(Collected data)
**********
-- ==== Sys2Proof/Machine/Launch.lean ====
section
/-! DEFINITION. Launching and dealing grids (R99 to R112, R128), fault reports and completion (R105 to R109), and stage graphs
(R114, R115). -/

namespace Sys2Proof.Machine

/-! ### Memory as firmware and dispatchers reach it for a context -/

/-- A context as a party, for descriptors and records that a core reads and writes for it. -/
def ctxWho (a : Nat) (priv : Bool) (c : CoreKey) : Who := { asid := a, priv := priv, core := c, fw := false }

/-- `n` bytes at a virtual address, or none where a byte cannot be read; one in a stash of a cell where the context is switched out counts
as such (log entry 35, DEDUCED). -/
def readVirt (s : State) (w : Who) (fuel va n : Nat) : Option (List Byte) :=
  match fuel with
  | 0 => some []
  | k + 1 =>
    if n = 0 then some []
    else
      let m := min n (64 - va % 64)
      match resolve s w .read (n64 va) with
      | .go p =>
        if poisoned s p m then none
        else (readVirt s w k (va + m) (n - m)).map fun r => (fetchBytes w.asid p m s).1 ++ r
      | _ => none

/-- The locations that carry the stamps of `n` bytes at a location (R307). -/
def stampLocs (l n : Nat) : List Nat := if isStashLoc l then (List.range (ceilDiv (l % 8 + n) 8)).map fun k => l + 8 * k else [l]

/-- What such a read leaves where it takes the place `clock` in the single order: a store that comes later is placed after it (R305), lines
that stashes hold written are recalled (R315), and remote stash accesses are counted (R379). -/
def noteVirt (w : Who) (clock fuel va n : Nat) (s : State) : State :=
  match fuel with
  | 0 => s
  | k + 1 =>
    if n = 0 then s
    else
      let m := min n (64 - va % 64)
      noteVirt w clock k (va + m) (n - m)
        (match resolve s w .read (n64 va) with
        | .go p =>
          let s := (fetchBytes w.asid p m (noteRemoteBy w.cell w.asid p s)).2
          match p.loc with
          | some l => (stampLocs l m).foldl (fun s l => setStamps l ((stamps s l).1, max (stamps s l).2 clock) s) s
          | none => s
        | _ => s)

/-- Whether a range of addresses names a cell where the context's state does not stand now (R373). -/
def virtAway (s : State) (w : Who) (fuel va n : Nat) : Bool :=
  match fuel with
  | 0 => false
  | k + 1 =>
    if n = 0 then false
    else
      let m := min n (64 - va % 64)
      (match resolve s w .write (n64 va) with | .away _ => true | _ => false) || virtAway s w k (va + m) (n - m)

/-- A place that records can be written to. -/
def recordPlace : Place → Bool
  | .mem _ | .stash _ _ | .cached _ _ _ _ | .peer _ | .own _ | .host _ => true
  | _ => false

/-- Bytes written at a virtual address with their stamps, or none where a byte cannot be written. -/
def writeVirt (w : Who) (clock fuel va : Nat) (bs : List Byte) (s : State) : Option State :=
  match fuel with
  | 0 => some s
  | k + 1 =>
    if bs.isEmpty then some s
    else
      let m := min bs.length (64 - va % 64)
      match resolve s w .write (n64 va) with
      | .go p =>
        if recordPlace p then
          let s := noteRemoteBy w.cell w.asid p s
          let s := if p.loc.isNone then { s with linkClk := max s.linkClk clock } else (stampWrite clock p m s).2
          writeVirt w clock k (va + m) (bs.drop m) (storeBytes w.asid p (bs.take m) s)
        else none
      | _ => none

/-- Fields by offset and bytes, as one number. -/
def packFields (l : List Piece) : Nat := (l.map fun p => p.2.2 % 256 ^ p.2.1 * 256 ^ p.1).sum

/-! ### What a launch asks (R100, R101) -/

/-- The devices that a bitmap names. -/
def maskDevs (m : Nat) : List Nat := (List.range 512).filter fun i => m.testBit i

/-- The address of a block's code (R100): a native address, or the entry of a handle of the right kind. -/
def codeEntry (s : State) (a kind code : Nat) : Option Word64 :=
  match kind with
  | 0 => some (n64 code)
  | 1 => if hTmpl (n64 code) then (handleEntry s a (n64 code)).map Prod.fst else none
  | _ => if hTmpl (n64 code) then none else (handleEntry s a (n64 code)).map Prod.fst

/-- A window size (R100). -/
def windowSize (n : Nat) : Bool := n == 0 || n == 8 || n == 16 || n == 32

/-- The fields of a launch descriptor are in range, aligned, and 0 where reserved (R100). -/
def launchFields (d : Nat) : Bool :=
  decide (dField d 8 1 ≤ 2) && decide (dField d 9 1 < 4) && decide (1 ≤ dField d 10 1) && decide (dField d 10 1 ≤ 16) &&
  windowSize (dField d 11 1) && decide (2 ≤ dField d 12 1) && decide (dField d 12 1 ≤ 4) && dField d 13 3 == 0 &&
  decide (1 ≤ dField d 16 4) && decide (1 ≤ dField d 20 4) && decide (1 ≤ dField d 24 4) &&
  decide (dField d 16 4 * dField d 20 4 * dField d 24 4 ≤ 2 ^ 40) && dField d 28 4 == 0 && dField d 40 8 % 64 == 0 &&
  (dField d 8 1 != 0 || dField d 0 8 % 2 == 0)

/-- Whether a core is available to tenants (R27). -/
def tenantCore (s : State) (c : CoreKey) : Bool := !(c % 4 == 3 && s.boot.columns.contains (cellX (c / 4)))

/-- The cores of a cell, in order. -/
def coresOf (c : CellKey) : List CoreKey := [4 * c, 4 * c + 1, 4 * c + 2, 4 * c + 3]

/-- How many blocks a cell holds when nothing else occupies it (R101). -/
def cellRoom (s : State) (slots vwin : Nat) (c : CellKey) : Nat :=
  let n := ((coresOf c).filter (tenantCore s)).length
  if vwin = 0 then n else min n (1024 / vwin / slots)

/-- How many blocks the partitions of a context hold at once on the named devices (R101). -/
def roomFor (s : State) (a slots vwin : Nat) (devs : List Nat) : Nat :=
  (devs.map fun d =>
    if d = s.boot.device then ((partCells s a).map (cellRoom s slots vwin)).sum else Config.peerRoom d a slots vwin).sum

/-- The devices of a descriptor, or none where the bitmap cannot be read (R100). -/
def launchDevs (s : State) (w : Who) (d : Nat) : Option (List Nat) :=
  if dField d 48 8 = 0 then some [s.boot.device]
  else (readVirt s w 65 (dField d 48 8) 64).map fun b => maskDevs (leNat b)

/-- What reading a descriptor at `ptr`, and the bitmap that it names, leaves. -/
def seenDescriptor (w : Who) (clock ptr d : Nat) (s : State) : State :=
  let s := noteVirt w clock 2 ptr 64 s
  if dField d 48 8 = 0 then s else noteVirt w clock 65 (dField d 48 8) 64 s

/-- The status of a launch with descriptor `d` (R101): 0 where none applies, but for BUSY. -/
def launchStatus (s : State) (w : Who) (needCap : Bool) (d : Nat) : Int :=
  match launchDevs s w d with
  | none => -1
  | some devs =>
    let blocks := dField d 16 4 * dField d 20 4 * dField d 24 4
    let cap := match ctxAt s w.asid with | some c => c.rcd.lcap | none => 0
    if launchFields d = false ∨ devs = [] ∨ (dField d 12 1 = 2 ∧ (devs.any fun x => x != s.boot.device) = true) then -1
    else if needCap ∧ (cap = 0 ∨ n64 (dField d 56 8) ≠ cap) then -2
    else if (codeEntry s w.asid (dField d 8 1) (dField d 0 8)).isNone then -6
    else if devs.any fun x => x != s.boot.device && !s.boot.reach.contains x then -5
    else if (dField d 9 1).testBit 0 ∧ roomFor s w.asid (dField d 10 1) (dField d 11 1) devs < blocks then -3
    else 0

/-! ### Grid records (R101) -/

/-- Whether a grid record is live. -/
def gridLive (s : State) (k : Nat) : Bool := match tfind s.grids k with | some g => g.live | none => false

/-- Whether every record is live. -/
def recordsFull (s : State) : Bool := (List.range 1024).all (gridLive s)

/-- The generation of a record's next use: 1 at first, modulo 2^16 with 0 skipped. -/
def nextGen (s : State) (k : Nat) : Nat :=
  match tfind s.grids k with
  | some g => if g.gen = 65535 then 1 else g.gen + 1
  | none => 1

/-- A grid identifier. -/
def gridId (dev gen rcd : Nat) : Nat := rcd + dev * 2 ^ 23 + gen * 2 ^ 32

/-- The record of a new grid. -/
def newGrid (s : State) (w : Who) (k d : Nat) (devs : List Nat) (entry : Word64) (clock : Nat) (packet : Option Nat)
    (launcher : Option (SlotKey × Nat × Nat)) : Grid :=
  { gen := nextGen s k, live := true, asid := w.asid, priv := w.priv, entry := entry
    coop := (dField d 9 1).testBit 0, fstop := (dField d 9 1).testBit 1, slots := dField d 10 1, vwin := dField d 11 1
    cscope := dField d 12 1, gx := dField d 16 4, gy := dField d 20 4, gz := dField d 24 4, args := n64 (dField d 32 8)
    compl := n64 (dField d 40 8), devs := devs, next := 0, left := dField d 16 4 * dField d 20 4 * dField d 24 4, range := (0, 0), held := []
    dealt := 0, started := 0, finished := 0, killed := 0, nfault := 0, faults := [], phase := 0, lost := [], wasDrained := false
    wasKilled := false, graph := none, clock := clock, packet := packet, launcher := launcher, mute := false }
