/-- What an instruction reads through its register fields (R79), without mask m0 and the p0 of SEL. No distance feeds a guard field of
SEL, so SEL is accepted with p0; what PRES and DROP designate is not read through a field (log entry 66, DEDUCED). -/
def fieldReads (i : Instr) : List (Nat × Nat) :=
  ((namedReads i).map kindNum).filter fun q =>
    !(q == (4, 0) && namesMask i) && !(q == (3, 0) && match i with | .sel .. => true | _ => false)

/-- The registers that an instruction names in fields to write them: of a TMMA's two tiles, the first (R286). -/
def namedWrites (i : Instr) : List Desig :=
  match i with
  | .tmma acc .. => [.acc acc]
  | i => writes i ++ owes i

/-- Every register field is zero. -/
def fieldsZero (i : Instr) : Bool := (namedReads i ++ namedWrites i).all fun k => (kindNum k).2 == 0

/-- The instructions that a body may not use (R79). -/
def bodyForbids : Instr → Bool
  | .br _ | .jr _ | .call _ | .callr _ _ | .callh _ | .ret | .loop _ _ | .loopi _ _ | .fork _ _ | .join _ | .idle | .done
  | .trap _ | .tret | .brk | .ifence | .spec _ _ _ | .rfree _ | .cset _ _ | .csetVwin _ | .csetPbase _ | .csetPlen _
  | .csetDeqbase _ | .csetSpeclim _ | .csetLlease _ | .fwinWord0Write _ _ | .fwinConfigWrite _ _ _ | .inval _ _ | .sstart _ _ | .sreap _ _
  | .launch _ _ | .gcancelDrain _ | .gcancelKill _ | .cas2 _ _ _ | .slr _ _ _ _ | .lrw _ _ | .rput _ _ => true
  | _ => false

/-- The instructions that may carry U (R79). -/
def mayBeUnordered : Instr → Bool
  | .ldOff .. | .ldIdx .. | .stOff .. | .stIdx .. | .vld .. | .vst .. | .vlds .. | .vsts .. | .vgath .. | .vscat ..
  | .pref .. => true
  | _ => false

/-- What a record wants of its producers (distance and kind) and the kind of its value (R78); 0 for none. -/
structure Wants where
  ops : List (Nat × Nat)
  val : Nat
deriving DecidableEq, Repr

/-- An operation with a native form (R76, R79). -/
def nativeWants (r : DRec) : Option Wants :=
  let k := r.hdr / 2 ^ 14
  match decodeAlone (kindLen k) r.native with
  | none => none
  | some i =>
    match (fedValue r (feedAt k i)).bind (decodeAlone (kindLen k)) with
    | none => none
    | some j =>
      let rd := fieldReads j
      let used := r.dists.filter (·.2 != 0)
      if r.hdr % 2 ^ 13 ≠ 0 ∨ fieldsZero i = false ∨ bodyForbids i = true ∨ (r.hdr.testBit 13 ∧ mayBeUnordered i = false) ∨
         (rd.all fun q => q.1 != 4 && used.any fun u => u.1 == q.2) = false ∨
         (used.all fun u => rd.any fun q => q.2 == u.1) = false then none
      else some {
        ops := used.map fun u => (u.2, ((rd.find? fun q => q.2 == u.1).map Prod.fst).getD 0)
        val := match writes i ++ owes i with
          | k :: _ => if (kindNum k).1 = 4 then 0 else (kindNum k).1
          | [] => 0 }

/-- A marker (R77), in a body of `np` parameters and a frame of `fr` bytes. The bits of NATIVE beyond its argument must be 0 (log entry
71, DESIGN CHOICE). -/
def markerWants (np fr : Nat) (r : DRec) : Option Wants :=
  let code := field r.hdr 8 4
  if r.hdr % 2 ^ 8 ≠ 0 ∨ field r.hdr 12 2 ≠ 0 ∨ r.d2 ≠ 0 ∨ r.d3 ≠ 0 then none
  else match code with
    | 1 | 4 | 5 => if r.native = 0 ∧ r.d1 = 0 then some { ops := [], val := 0 } else none
    | 2 => if r.native = 0 ∧ r.d1 ≠ 0 then some { ops := [(r.d1, 1)], val := 1 } else none
    | 3 => if r.native = 0 ∧ r.d1 ≠ 0 then some { ops := [(r.d1, 3)], val := 0 } else none
    | 6 => if r.native < np ∧ r.d1 = 0 then some { ops := [], val := 1 } else none
    | 7 => if r.native < fr ∧ r.native % 8 = 0 ∧ r.d1 = 0 then some { ops := [], val := 1 } else none
    | 8 => if r.native = 0 ∧ r.d1 ≠ 0 then some { ops := [(r.d1, 1)], val := 0 } else none
    | _ => none

/-- The marker code of a record, 0 for an operation. -/
def DRec.marker (r : DRec) : Nat := if r.hdr / 2 ^ 14 = 3 then field r.hdr 8 4 else 0

/-- The open regions after a record, innermost first, each as the record that opened it and its marker (R77, R79). -/
def regionsAfter (r : DRec) (i : Nat) (last : Bool) (op : List (Nat × Nat)) : Option (List (Nat × Nat)) :=
  match r.marker with
  | 1 | 2 | 3 => if op.length < 64 then some ((i, r.marker) :: op) else none
  | 4 => match op with
    | (_, 3) :: rest => some ((i, 4) :: rest)
    | _ => none
  | 5 => match op with
    | _ :: rest => some rest
    | [] => none
  | 8 => if last ∧ op = [] then some op else none
  | _ => some op

/-- R78: each producer is an earlier record with a value of the right kind, and its regions are still open. -/
def producersOk (w : Wants) (cur : List Nat) (seen : List (List Nat × Nat)) : Bool :=
  w.ops.all fun (dist, kind) =>
    match seen[dist - 1]? with
    | some (was, k) => k == kind && was.all cur.contains
    | none => false

/-- R79: the first record of a body that is at fault; regions still open at the end are at fault from the outermost. -/
def badRecord (np fr : Nat) (rs : List DRec) (i : Nat) (op : List (Nat × Nat)) (seen : List (List Nat × Nat)) : Option Nat :=
  match rs with
  | [] => op.getLast?.map Prod.fst
  | r :: rest =>
    match if r.hdr / 2 ^ 14 = 3 then markerWants np fr r else nativeWants r with
    | none => some i
    | some w =>
      let cur := op.map Prod.fst
      if producersOk w cur seen = false then some i
      else match regionsAfter r i rest.isEmpty op with
        | none => some i
        | some op' => badRecord np fr rest (i + 1) op' ((if r.marker = 2 then i :: cur else cur, w.val) :: seen)

/-- The first record at fault in the bodies of an object's specialisable functions. -/
def badBody (o : Object) : Option Nat :=
  o.recs.findSome? fun r => badRecord r.np r.frame (bodyOf o r) 0 [] []

/-! ### Reading an object -/

/-- The object of `len` bytes, or why it is rejected (R57 to R62, R73, R79). -/
def readObject (d len : Nat) : Except LoadFault Object :=
  if headerOk d len = false then .error (1, 0)
  else if 4 < dField d 6 1 then .error (2, 0)
  else
    let xs := sectsOf d
    match badSect len xs with
    | some i => .error (1, i + 1)
    | none =>
      match bindsOf d xs with
      | .error y => .error (1, y)
      | .ok rs =>
        let o : Object := { d := d, sects := xs, syms := symsOf d xs, rels := relocsOf d xs, recs := rs }
        match badSym d xs rs.length o.syms with
        | some i => .error (1, i)
        | none =>
          if dField d 16 4 ≠ 0xFFFFFFFF ∧ o.syms.length ≤ dField d 16 4 then .error (1, dField d 16 4)
          else match badBinding o, o.rels.find? (fun r => !relocOk o r), badBody o with
            | some i, _, _ => .error (1, i)
            | none, some r, _ => .error (1, r.sym)
            | none, none, some i => .error (5, i)
            | none, none, none => .ok o

end Sys2Proof.Machine
end

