-- ==== Sys2Proof/Machine/System.lean ====
section
/-! DEFINITION. Around the device: link agent and host (R316, R322, R323, R395), boot (R403, R404), Leapfrog hand-over (R405),
sensors, speed and power (R24 to R26, R406, R409), firmware updates (R407) and soft errors (R408). -/

namespace Sys2Proof.Machine

/-! ### Accesses from outside (R316, R323, R395) -/

/-- Whether every byte of a range is memory of this device (R20). -/
def isLocal (pa n : Nat) : Bool :=
  match regionOf pa, regionOf (pa + (n - 1)) with
  | .hbm _, .hbm _ | .lpddr, .lpddr => true
  | _, _ => false

/-- An access from outside that reads nothing poisoned (R408). -/
def readsWell (s : State) (pa n : Nat) : Bool :=
  isLocal pa n && !((List.range (n / 128 + 2)).any fun k => decide (pa / 128 + k ≤ (pa + (n - 1)) / 128) && s.mem.poison.contains (pa / 128 + k))

/-- A request of the link agent for a context. -/
def agentReq (pa asid : Nat) (s : State) : Req :=
  { gid := 0, epoch := 0, blk := 0, asid := asid, priv := false, va := n64 pa, clock := s.linkClk }

/-- A peer's atomic or routine on `n` bytes, performed by the link agent at the home (R325): its two results go back, or nothing where it
fails. -/
def agentAtomic (pa n asid : Nat) (op : AtomOp) (s : State) : State :=
  if isLocal pa n then
    match atomicAt (agentReq pa asid s) (.mem pa) op s with
    | .ok (a, b, ts, s) => { s with linkClk := max s.linkClk ts, port := [a.toNat, b.toNat] }
    | .error _ => { s with port := [] }
  else s

/-- Whether a word is one that slots of peers can hold (R325, R343): aligned, and memory of this device. -/
def agentWord (pa : Nat) : Bool := pa % 8 == 0 && isLocal pa 8

/-- LRW of a peer's slot: the value that it takes goes back; where it waits or its word fails, nothing does (R343, R344). -/
def agentLrw (pa id : Nat) (s : State) : State :=
  if agentWord pa then
    match lrwStep (agentReq pa 0 s) (peerName id) (.mem pa) s with
    | .ok (some v, s) => { s with linkClk := max s.linkClk v.2, port := [v.1.toNat] }
    | .ok (none, s) => { s with port := [] }
    | .error _ => { s with port := [] }
  else s

/-- SCH and SCHX of a peer's slot, which has to hold the word; the value that it stores, if any (R343, R344). -/
def agentPass (pa id : Nat) (v : Option Word64) (s : State) : State :=
  if agentWord pa ∧ (resvOf s pa).holder = some (peerName id) ∧ atomicFault s (n64 pa) (.mem pa) = none then
    match v with
    | some v =>
      let s := agentWrite 2 pa (leBytes 8 v.toNat) s
      handOver pa v s.linkClk s
    | none =>
      let r := agentRead 2 pa 8 s
      handOver pa (n64 (leNat r.1)) r.2.linkClk r.2
  else s

/-- A peer's slot leaves the FIFOs here, and where it has ended also passes on what it holds (R345). -/
def agentLeave (id : Nat) (ended : Bool) (s : State) : State :=
  if ended then leaveResvAs (peerName id) s.linkClk s else leaveFifos (peerName id) s
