-- ==== Sys2Proof/Machine/Dispatch.lean ====
section
/-! DEFINITION. One arm for every constructor of Instr: a direct call of its meaning. -/

namespace Sys2Proof.Machine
**********
* What you should do
Please write out, exactly as they appear above, only the lines in the stretch from the line with "def launchDevs (s" through the line with "coop := (dField".

* Answer for this exercise
def launchDevs (s : State) (w : Who) (d : Nat) : Option (List Nat) :=
  if dField d 48 8 = 0 then some [s.boot.device]
  else (readVirt s w 65 (dField d 48 8) 64).map fun b => maskDevs (leNat b)

/-- What reading a descriptor at `ptr`, and the bitmap that it names, leaves. -/
def seenDescriptor (w : Who) (clock ptr d : Nat) (s : State) : State :=
  let s := noteVirt w clock 2 ptr 64 s
  if dField d 48 8 = 0 then s else noteVirt w clock 65 (dField d 48 8) 64 s

/-- The status of a launch with descriptor `d` (R101): 0 where none applies, but for BUSY. -/
def launchStatus (s : State) (w : Who) (needCap : Bool) (d : Nat) : Int :=
  match launchDevs s w d with
  | none => -1
  | some devs =>
    let blocks := dField d 16 4 * dField d 20 4 * dField d 24 4
    let cap := match ctxAt s w.asid with | some c => c.rcd.lcap | none => 0
    if launchFields d = false ∨ devs = [] ∨ (dField d 12 1 = 2 ∧ (devs.any fun x => x != s.boot.device) = true) then -1
    else if needCap ∧ (cap = 0 ∨ n64 (dField d 56 8) ≠ cap) then -2
    else if (codeEntry s w.asid (dField d 8 1) (dField d 0 8)).isNone then -6
    else if devs.any fun x => x != s.boot.device && !s.boot.reach.contains x then -5
    else if (dField d 9 1).testBit 0 ∧ roomFor s w.asid (dField d 10 1) (dField d 11 1) devs < blocks then -3
    else 0

/-! ### Grid records (R101) -/

/-- Whether a grid record is live. -/
def gridLive (s : State) (k : Nat) : Bool := match tfind s.grids k with | some g => g.live | none => false

/-- Whether every record is live. -/
def recordsFull (s : State) : Bool := (List.range 1024).all (gridLive s)

/-- The generation of a record's next use: 1 at first, modulo 2^16 with 0 skipped. -/
def nextGen (s : State) (k : Nat) : Nat :=
  match tfind s.grids k with
  | some g => if g.gen = 65535 then 1 else g.gen + 1
  | none => 1

/-- A grid identifier. -/
def gridId (dev gen rcd : Nat) : Nat := rcd + dev * 2 ^ 23 + gen * 2 ^ 32

/-- The record of a new grid. -/
def newGrid (s : State) (w : Who) (k d : Nat) (devs : List Nat) (entry : Word64) (clock : Nat) (packet : Option Nat)
    (launcher : Option (SlotKey × Nat × Nat)) : Grid :=
  { gen := nextGen s k, live := true, asid := w.asid, priv := w.priv, entry := entry
    coop := (dField d 9 1).testBit 0, fstop := (dField d 9 1).testBit 1, slots := dField d 10 1, vwin := dField d 11 1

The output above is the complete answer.